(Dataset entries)
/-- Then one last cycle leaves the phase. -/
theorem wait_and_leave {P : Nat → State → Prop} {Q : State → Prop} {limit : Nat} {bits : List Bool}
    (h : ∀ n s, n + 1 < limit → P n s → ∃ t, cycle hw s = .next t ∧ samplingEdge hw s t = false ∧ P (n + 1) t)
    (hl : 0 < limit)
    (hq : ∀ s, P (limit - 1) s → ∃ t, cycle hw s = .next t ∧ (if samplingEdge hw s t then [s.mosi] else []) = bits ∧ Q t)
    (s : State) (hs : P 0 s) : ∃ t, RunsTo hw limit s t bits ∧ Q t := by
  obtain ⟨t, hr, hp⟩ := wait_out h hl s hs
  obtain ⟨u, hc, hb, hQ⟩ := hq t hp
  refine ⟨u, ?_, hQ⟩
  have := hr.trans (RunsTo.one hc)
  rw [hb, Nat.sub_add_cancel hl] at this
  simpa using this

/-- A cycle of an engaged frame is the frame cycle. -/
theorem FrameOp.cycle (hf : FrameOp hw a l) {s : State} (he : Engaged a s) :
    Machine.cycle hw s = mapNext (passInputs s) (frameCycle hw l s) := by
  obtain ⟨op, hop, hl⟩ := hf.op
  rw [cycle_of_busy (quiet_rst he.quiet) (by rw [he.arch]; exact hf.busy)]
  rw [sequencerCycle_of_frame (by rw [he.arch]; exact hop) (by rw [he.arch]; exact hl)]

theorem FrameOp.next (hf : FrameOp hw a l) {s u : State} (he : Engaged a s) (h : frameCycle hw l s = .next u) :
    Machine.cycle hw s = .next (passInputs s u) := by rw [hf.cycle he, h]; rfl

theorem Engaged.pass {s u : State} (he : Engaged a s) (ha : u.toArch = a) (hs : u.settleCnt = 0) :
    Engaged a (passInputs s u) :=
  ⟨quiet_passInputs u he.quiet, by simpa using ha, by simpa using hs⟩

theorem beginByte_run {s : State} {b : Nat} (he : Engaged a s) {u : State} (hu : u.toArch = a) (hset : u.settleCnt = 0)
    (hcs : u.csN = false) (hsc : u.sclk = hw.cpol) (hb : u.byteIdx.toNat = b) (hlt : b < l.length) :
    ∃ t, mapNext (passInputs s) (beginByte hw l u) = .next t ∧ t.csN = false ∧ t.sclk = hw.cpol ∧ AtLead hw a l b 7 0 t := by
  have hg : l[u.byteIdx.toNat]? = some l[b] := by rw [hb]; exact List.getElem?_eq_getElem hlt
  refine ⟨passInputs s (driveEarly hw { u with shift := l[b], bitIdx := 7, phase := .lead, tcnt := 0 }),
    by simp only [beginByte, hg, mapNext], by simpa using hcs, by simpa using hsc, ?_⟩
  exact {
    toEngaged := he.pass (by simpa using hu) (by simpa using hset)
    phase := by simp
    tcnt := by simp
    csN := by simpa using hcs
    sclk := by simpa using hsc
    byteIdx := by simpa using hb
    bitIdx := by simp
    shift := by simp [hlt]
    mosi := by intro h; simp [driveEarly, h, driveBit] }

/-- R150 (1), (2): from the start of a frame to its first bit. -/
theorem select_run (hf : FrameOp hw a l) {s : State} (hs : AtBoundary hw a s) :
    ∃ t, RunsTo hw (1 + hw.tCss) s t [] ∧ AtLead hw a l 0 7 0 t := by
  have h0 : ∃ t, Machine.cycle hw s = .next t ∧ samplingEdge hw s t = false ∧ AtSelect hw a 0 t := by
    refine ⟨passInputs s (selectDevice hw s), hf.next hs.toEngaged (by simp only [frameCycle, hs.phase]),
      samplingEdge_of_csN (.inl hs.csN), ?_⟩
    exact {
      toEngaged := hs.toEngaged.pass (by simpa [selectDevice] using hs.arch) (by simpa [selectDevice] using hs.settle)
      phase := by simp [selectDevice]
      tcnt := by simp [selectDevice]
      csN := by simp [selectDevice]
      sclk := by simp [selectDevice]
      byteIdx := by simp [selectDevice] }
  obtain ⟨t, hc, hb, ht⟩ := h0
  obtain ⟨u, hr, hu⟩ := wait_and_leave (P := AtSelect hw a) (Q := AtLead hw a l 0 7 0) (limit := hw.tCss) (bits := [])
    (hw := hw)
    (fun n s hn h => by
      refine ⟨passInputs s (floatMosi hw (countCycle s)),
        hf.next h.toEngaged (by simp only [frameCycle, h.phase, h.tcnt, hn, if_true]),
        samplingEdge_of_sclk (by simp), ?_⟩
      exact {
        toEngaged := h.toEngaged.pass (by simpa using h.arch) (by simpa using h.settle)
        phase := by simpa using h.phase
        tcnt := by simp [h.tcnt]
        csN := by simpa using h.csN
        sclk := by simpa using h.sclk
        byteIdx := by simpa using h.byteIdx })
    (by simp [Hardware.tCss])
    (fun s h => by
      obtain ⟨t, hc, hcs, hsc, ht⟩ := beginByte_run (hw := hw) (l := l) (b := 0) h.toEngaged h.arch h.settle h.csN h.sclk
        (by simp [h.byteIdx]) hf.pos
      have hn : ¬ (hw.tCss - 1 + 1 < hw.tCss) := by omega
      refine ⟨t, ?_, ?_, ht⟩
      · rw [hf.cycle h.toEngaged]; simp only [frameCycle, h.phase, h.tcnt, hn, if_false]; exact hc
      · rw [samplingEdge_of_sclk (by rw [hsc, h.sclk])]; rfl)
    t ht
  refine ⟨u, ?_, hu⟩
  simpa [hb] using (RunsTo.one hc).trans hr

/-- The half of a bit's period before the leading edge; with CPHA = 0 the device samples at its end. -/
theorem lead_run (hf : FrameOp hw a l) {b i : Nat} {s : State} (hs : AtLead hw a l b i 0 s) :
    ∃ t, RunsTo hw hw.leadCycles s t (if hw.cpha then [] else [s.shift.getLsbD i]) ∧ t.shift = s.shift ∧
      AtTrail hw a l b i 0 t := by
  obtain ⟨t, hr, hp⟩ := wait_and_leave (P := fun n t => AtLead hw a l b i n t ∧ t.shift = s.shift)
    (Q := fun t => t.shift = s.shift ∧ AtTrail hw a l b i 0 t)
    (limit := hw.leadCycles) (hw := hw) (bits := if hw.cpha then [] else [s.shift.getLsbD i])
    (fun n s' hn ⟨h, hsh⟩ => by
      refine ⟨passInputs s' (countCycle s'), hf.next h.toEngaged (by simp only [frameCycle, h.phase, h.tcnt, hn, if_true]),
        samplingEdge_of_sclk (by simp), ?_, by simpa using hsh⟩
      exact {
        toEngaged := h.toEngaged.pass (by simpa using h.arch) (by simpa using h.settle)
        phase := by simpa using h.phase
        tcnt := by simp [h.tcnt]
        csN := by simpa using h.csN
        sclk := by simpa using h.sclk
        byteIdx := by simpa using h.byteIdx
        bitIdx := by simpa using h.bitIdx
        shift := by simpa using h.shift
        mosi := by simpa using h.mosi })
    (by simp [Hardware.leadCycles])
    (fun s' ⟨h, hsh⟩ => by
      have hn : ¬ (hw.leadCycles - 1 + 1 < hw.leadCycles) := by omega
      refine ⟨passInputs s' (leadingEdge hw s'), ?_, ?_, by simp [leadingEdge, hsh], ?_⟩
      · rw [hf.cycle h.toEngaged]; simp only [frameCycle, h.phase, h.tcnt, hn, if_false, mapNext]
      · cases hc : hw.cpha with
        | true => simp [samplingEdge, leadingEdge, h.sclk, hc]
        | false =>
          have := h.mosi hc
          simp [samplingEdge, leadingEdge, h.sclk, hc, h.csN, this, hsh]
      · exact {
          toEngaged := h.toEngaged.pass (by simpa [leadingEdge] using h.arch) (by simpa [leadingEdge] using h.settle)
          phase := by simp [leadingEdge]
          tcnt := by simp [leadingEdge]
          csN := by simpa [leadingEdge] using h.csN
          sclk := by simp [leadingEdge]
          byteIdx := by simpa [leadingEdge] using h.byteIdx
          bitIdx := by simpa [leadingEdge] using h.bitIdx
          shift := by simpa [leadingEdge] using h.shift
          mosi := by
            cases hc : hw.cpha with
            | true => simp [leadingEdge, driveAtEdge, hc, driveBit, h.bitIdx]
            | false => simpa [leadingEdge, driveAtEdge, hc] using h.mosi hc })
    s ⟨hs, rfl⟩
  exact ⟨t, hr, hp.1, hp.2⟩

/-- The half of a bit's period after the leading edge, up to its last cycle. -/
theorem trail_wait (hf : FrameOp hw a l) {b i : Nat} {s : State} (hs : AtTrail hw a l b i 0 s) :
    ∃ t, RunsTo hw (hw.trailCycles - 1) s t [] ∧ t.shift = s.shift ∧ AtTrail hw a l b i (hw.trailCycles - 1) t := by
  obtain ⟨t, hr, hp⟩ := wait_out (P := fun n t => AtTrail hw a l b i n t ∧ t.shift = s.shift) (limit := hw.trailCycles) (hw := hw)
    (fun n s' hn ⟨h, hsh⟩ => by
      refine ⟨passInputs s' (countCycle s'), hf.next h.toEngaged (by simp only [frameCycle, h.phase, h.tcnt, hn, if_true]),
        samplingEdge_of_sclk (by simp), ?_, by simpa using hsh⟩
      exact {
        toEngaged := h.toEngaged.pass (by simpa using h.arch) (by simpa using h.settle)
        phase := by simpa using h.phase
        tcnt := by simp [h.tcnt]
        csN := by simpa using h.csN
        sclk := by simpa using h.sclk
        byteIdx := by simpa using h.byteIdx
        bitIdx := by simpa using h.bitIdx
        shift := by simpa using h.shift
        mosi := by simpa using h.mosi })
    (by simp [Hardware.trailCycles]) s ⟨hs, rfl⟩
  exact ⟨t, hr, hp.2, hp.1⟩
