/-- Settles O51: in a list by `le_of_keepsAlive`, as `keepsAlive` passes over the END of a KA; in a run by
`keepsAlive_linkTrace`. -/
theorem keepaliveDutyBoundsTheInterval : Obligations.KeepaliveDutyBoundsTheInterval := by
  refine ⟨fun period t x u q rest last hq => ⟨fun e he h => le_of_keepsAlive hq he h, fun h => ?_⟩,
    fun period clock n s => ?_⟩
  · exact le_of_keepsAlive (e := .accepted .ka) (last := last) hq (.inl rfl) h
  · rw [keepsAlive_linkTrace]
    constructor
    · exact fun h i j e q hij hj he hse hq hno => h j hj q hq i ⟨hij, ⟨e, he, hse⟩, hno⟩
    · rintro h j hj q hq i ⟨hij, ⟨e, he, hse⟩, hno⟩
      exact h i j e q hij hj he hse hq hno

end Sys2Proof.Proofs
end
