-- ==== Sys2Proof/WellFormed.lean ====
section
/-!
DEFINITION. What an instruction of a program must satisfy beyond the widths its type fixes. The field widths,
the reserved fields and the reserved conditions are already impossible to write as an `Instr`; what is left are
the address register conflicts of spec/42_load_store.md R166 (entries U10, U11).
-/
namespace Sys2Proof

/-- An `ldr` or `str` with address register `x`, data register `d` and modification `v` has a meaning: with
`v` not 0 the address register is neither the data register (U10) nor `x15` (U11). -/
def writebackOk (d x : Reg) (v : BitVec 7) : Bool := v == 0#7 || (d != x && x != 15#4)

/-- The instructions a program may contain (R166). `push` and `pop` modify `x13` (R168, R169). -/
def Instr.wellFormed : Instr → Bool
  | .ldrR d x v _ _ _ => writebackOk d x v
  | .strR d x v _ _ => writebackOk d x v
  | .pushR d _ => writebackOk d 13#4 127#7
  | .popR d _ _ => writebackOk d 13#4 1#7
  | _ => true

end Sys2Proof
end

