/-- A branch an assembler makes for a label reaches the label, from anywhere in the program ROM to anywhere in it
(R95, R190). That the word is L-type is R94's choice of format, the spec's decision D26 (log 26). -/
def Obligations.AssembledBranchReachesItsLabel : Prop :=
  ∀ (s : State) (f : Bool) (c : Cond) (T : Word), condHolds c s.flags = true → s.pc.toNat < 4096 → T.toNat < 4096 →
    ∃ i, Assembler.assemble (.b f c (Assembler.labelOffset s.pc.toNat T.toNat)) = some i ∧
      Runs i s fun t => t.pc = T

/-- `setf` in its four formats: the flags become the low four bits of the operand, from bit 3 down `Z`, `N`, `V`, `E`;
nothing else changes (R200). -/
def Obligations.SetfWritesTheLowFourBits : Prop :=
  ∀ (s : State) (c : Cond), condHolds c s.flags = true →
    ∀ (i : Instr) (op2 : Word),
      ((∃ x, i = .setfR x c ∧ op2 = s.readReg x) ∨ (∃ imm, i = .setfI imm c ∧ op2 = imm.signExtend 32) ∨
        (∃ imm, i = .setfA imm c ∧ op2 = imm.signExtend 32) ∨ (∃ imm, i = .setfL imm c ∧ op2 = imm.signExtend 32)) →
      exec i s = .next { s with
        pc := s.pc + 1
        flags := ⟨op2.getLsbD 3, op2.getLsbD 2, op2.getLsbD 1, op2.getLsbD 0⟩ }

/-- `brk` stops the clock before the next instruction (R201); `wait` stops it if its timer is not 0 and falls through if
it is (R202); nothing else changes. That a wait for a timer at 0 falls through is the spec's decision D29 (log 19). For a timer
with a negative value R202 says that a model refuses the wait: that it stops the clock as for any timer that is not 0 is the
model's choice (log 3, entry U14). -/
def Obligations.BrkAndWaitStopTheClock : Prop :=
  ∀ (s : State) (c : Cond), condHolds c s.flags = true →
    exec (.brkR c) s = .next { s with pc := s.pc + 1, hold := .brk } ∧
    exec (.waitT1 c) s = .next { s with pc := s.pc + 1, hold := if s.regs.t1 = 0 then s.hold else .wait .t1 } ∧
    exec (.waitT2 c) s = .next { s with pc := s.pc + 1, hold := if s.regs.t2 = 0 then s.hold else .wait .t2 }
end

_Work to complete_
Each line in which the string "before" is found must be copied from the data.

_Result of the task_
/-- The half of a bit's period before the leading edge; with CPHA = 0 the device samples at its end. -/
/-- `brk` stops the clock before the next instruction (R201); `wait` stops it if its timer is not 0 and falls through if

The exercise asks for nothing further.